Task details -
What you return should be the lines of the data containing "busy", each in full.

[Recorded data]
------------------------------------------------------------------------
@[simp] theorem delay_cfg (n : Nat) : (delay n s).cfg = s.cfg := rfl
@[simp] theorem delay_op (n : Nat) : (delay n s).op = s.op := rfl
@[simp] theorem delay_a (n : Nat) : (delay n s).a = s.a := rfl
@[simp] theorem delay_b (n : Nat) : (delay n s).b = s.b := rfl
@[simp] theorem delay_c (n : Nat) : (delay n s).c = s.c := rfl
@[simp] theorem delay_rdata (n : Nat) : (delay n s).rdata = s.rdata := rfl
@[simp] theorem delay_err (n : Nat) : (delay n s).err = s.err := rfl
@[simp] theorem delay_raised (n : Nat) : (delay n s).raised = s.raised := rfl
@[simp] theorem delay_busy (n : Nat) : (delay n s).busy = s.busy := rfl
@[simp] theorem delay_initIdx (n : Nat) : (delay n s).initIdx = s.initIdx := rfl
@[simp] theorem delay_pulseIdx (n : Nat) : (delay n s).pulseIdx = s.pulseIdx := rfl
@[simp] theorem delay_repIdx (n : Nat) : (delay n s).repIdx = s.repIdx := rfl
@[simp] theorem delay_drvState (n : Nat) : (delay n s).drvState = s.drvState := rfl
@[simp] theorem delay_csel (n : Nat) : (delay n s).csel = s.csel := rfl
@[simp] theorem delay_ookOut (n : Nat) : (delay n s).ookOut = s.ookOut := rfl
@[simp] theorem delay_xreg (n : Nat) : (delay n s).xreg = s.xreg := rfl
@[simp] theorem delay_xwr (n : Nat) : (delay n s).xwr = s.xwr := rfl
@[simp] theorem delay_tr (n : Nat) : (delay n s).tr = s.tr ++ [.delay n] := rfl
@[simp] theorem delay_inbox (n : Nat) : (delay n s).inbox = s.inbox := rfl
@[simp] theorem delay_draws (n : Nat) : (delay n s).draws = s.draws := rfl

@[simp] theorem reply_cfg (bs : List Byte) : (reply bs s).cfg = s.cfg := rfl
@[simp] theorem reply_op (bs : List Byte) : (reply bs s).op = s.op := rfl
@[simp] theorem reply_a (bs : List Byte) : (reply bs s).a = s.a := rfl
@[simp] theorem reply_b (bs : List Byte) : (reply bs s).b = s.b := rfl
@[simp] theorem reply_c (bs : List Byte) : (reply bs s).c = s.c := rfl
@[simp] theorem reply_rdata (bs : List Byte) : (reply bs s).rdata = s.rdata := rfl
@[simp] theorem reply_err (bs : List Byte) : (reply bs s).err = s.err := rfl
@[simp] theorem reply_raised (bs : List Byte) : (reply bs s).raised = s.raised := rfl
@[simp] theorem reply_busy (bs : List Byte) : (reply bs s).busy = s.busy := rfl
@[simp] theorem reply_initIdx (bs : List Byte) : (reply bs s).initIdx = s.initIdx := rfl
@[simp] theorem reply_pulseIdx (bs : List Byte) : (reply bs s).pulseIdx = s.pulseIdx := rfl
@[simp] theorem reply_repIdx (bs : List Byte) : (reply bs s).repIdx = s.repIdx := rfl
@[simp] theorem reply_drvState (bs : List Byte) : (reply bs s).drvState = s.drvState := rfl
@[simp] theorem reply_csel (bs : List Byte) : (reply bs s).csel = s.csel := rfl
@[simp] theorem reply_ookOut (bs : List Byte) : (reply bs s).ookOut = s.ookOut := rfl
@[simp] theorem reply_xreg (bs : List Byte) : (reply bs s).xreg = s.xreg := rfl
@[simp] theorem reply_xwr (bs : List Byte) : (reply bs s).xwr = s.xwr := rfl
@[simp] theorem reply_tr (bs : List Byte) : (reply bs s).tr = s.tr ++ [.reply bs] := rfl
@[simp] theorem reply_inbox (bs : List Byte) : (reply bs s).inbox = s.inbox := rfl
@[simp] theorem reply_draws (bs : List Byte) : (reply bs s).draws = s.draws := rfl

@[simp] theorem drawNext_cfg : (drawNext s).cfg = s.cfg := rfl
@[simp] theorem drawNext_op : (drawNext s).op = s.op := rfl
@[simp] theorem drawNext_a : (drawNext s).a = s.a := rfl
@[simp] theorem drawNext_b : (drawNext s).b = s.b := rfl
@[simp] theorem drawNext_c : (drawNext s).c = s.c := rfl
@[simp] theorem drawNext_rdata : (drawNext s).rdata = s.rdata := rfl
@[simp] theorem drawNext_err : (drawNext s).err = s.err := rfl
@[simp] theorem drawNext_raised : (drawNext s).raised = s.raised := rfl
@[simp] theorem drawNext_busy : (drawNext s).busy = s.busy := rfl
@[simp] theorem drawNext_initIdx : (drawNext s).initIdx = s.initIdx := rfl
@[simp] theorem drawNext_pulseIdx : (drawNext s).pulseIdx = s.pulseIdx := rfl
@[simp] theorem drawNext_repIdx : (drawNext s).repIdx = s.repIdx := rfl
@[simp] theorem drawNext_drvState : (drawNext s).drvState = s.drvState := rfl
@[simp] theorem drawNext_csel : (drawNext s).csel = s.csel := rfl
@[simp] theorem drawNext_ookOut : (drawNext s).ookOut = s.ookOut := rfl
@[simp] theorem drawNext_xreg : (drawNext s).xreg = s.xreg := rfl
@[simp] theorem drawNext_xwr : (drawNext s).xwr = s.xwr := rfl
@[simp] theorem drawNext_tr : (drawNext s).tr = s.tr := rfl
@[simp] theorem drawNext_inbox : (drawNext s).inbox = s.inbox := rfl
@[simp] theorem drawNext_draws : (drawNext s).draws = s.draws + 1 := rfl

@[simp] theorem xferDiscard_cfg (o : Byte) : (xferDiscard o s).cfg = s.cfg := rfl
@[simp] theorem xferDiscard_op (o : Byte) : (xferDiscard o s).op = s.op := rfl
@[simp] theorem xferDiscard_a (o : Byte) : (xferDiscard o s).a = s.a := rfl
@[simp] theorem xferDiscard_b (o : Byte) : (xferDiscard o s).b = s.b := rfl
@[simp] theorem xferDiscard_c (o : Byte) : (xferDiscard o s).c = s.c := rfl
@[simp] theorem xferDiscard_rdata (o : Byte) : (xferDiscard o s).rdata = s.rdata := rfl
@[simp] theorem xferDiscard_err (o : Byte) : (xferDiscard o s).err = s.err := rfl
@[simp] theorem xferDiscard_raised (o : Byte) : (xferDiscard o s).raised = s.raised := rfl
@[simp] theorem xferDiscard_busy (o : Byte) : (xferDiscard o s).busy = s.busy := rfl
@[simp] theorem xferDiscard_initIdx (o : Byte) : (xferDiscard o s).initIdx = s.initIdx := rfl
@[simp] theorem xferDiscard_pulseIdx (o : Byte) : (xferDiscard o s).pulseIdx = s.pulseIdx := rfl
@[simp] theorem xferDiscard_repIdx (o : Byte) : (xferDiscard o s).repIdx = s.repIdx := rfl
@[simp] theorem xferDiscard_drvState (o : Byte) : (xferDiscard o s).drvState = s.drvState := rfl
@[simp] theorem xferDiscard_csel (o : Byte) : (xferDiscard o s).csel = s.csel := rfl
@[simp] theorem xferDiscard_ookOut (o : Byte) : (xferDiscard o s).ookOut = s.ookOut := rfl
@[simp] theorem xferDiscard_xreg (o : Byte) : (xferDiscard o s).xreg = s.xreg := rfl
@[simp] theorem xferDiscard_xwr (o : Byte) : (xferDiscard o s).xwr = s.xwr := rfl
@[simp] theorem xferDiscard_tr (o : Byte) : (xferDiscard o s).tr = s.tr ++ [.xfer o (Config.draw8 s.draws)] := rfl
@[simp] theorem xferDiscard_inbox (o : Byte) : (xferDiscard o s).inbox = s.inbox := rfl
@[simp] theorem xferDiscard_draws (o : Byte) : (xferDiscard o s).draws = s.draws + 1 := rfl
------------------------------------------------------------------------
The answer -
@[simp] theorem delay_busy (n : Nat) : (delay n s).busy = s.busy := rfl
@[simp] theorem reply_busy (bs : List Byte) : (reply bs s).busy = s.busy := rfl
@[simp] theorem drawNext_busy : (drawNext s).busy = s.busy := rfl
@[simp] theorem xferDiscard_busy (o : Byte) : (xferDiscard o s).busy = s.busy := rfl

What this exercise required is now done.